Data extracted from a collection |

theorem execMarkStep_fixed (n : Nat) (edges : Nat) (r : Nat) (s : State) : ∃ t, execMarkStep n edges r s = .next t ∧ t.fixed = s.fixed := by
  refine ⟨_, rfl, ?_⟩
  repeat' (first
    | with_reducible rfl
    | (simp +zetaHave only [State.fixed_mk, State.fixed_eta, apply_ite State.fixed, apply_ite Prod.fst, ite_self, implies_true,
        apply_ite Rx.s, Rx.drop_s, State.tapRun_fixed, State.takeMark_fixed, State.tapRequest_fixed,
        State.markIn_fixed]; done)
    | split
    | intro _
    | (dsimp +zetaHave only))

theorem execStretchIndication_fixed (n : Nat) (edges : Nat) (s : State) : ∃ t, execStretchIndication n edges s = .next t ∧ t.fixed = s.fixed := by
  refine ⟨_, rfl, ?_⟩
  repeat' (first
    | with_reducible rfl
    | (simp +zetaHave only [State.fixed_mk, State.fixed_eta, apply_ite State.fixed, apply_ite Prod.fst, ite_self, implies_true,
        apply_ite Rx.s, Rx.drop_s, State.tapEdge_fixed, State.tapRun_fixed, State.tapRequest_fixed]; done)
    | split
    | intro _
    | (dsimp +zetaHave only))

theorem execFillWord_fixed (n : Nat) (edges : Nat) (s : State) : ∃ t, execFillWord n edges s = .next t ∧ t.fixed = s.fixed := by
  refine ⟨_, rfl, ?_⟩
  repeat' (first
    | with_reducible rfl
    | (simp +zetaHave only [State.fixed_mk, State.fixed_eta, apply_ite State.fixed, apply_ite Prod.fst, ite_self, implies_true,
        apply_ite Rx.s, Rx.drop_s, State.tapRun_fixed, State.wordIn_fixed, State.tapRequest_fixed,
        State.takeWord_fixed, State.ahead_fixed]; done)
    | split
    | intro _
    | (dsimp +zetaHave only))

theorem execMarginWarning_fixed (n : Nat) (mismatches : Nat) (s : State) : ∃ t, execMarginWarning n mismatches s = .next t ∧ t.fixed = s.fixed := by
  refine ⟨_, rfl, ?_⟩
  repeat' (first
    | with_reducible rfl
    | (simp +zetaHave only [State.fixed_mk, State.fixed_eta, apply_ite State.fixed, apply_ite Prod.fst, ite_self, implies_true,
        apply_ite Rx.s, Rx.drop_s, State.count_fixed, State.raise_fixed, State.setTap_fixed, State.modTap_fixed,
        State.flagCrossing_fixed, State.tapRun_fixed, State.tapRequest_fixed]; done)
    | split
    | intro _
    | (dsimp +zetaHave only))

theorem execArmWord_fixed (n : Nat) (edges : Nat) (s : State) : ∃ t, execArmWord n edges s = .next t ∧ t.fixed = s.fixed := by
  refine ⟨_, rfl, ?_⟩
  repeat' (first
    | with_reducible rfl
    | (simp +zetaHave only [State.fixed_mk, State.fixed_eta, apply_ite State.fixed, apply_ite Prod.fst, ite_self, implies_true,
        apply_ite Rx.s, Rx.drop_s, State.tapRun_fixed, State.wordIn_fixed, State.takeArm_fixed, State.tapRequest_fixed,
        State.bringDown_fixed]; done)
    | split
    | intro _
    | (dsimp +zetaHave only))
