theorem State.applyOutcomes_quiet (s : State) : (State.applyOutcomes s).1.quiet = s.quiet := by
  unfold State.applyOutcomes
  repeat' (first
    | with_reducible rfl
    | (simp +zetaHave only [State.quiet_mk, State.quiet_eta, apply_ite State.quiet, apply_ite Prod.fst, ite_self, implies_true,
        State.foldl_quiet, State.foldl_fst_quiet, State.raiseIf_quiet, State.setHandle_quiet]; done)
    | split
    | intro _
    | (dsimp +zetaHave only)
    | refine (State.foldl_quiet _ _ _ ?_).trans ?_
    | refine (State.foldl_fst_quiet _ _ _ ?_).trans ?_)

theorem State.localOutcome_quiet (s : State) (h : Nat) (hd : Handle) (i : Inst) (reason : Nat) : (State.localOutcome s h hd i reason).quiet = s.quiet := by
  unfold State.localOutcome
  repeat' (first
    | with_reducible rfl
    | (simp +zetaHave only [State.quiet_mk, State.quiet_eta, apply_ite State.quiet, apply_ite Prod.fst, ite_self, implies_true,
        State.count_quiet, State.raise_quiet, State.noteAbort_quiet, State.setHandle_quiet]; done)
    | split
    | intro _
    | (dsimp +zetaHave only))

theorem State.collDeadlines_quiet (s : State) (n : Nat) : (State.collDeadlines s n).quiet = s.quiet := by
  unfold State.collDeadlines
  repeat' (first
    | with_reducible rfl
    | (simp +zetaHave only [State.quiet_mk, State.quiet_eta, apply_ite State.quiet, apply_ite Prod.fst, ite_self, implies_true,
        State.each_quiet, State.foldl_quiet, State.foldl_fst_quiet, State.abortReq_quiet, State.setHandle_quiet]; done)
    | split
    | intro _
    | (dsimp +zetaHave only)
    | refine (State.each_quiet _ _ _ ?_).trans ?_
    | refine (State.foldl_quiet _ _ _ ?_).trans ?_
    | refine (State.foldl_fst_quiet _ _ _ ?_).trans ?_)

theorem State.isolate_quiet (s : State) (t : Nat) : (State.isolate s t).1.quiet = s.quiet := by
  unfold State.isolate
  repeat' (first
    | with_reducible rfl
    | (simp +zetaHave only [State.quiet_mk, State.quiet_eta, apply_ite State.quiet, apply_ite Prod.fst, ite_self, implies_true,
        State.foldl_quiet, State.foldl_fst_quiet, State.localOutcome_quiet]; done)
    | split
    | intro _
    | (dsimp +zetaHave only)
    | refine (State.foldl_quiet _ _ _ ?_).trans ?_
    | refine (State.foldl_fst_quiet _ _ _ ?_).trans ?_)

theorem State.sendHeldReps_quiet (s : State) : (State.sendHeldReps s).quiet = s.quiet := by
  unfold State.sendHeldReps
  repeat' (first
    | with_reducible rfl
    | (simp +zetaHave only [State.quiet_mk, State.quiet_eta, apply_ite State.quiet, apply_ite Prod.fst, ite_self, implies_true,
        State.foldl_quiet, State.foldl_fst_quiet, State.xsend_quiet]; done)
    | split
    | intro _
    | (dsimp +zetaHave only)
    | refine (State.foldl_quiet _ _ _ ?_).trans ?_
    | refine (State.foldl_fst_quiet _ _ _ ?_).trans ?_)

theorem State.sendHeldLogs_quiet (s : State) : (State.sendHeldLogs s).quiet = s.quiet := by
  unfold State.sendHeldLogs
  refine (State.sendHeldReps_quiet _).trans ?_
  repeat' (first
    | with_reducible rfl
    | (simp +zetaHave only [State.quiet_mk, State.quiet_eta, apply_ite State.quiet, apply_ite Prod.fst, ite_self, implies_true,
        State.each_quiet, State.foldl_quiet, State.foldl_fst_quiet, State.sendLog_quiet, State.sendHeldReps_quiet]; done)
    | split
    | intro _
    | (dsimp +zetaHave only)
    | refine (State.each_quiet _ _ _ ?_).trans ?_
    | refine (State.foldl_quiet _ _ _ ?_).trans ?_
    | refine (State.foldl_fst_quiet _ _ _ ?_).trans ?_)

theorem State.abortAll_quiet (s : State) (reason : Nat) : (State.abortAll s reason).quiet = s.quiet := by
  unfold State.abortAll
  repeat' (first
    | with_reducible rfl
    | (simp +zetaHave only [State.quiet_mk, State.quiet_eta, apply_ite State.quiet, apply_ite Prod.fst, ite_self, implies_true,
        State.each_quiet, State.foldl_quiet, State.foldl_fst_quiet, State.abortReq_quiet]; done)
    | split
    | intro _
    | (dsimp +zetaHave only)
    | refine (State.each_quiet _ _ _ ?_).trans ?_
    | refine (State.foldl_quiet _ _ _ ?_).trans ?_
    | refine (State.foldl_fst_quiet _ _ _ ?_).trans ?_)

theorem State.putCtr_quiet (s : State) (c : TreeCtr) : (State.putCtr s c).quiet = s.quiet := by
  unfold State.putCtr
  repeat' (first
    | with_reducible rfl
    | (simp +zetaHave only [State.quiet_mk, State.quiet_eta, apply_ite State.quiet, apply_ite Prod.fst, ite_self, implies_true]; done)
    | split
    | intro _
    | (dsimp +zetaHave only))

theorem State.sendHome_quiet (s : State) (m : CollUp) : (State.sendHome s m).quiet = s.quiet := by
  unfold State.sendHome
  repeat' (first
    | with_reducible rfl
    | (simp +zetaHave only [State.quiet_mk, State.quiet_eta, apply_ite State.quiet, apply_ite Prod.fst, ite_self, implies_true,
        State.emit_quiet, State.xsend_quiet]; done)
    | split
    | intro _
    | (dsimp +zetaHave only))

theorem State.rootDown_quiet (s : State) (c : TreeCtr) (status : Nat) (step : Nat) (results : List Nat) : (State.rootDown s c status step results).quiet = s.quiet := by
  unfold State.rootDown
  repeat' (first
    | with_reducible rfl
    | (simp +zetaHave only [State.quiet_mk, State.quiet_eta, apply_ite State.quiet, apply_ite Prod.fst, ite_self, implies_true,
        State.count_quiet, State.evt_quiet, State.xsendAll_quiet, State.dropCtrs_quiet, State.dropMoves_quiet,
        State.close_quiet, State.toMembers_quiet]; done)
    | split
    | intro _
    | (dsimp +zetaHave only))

Brief |
Nothing except a number is needed: how many lines of the entries contain the word "unfold"?

Final answer |
10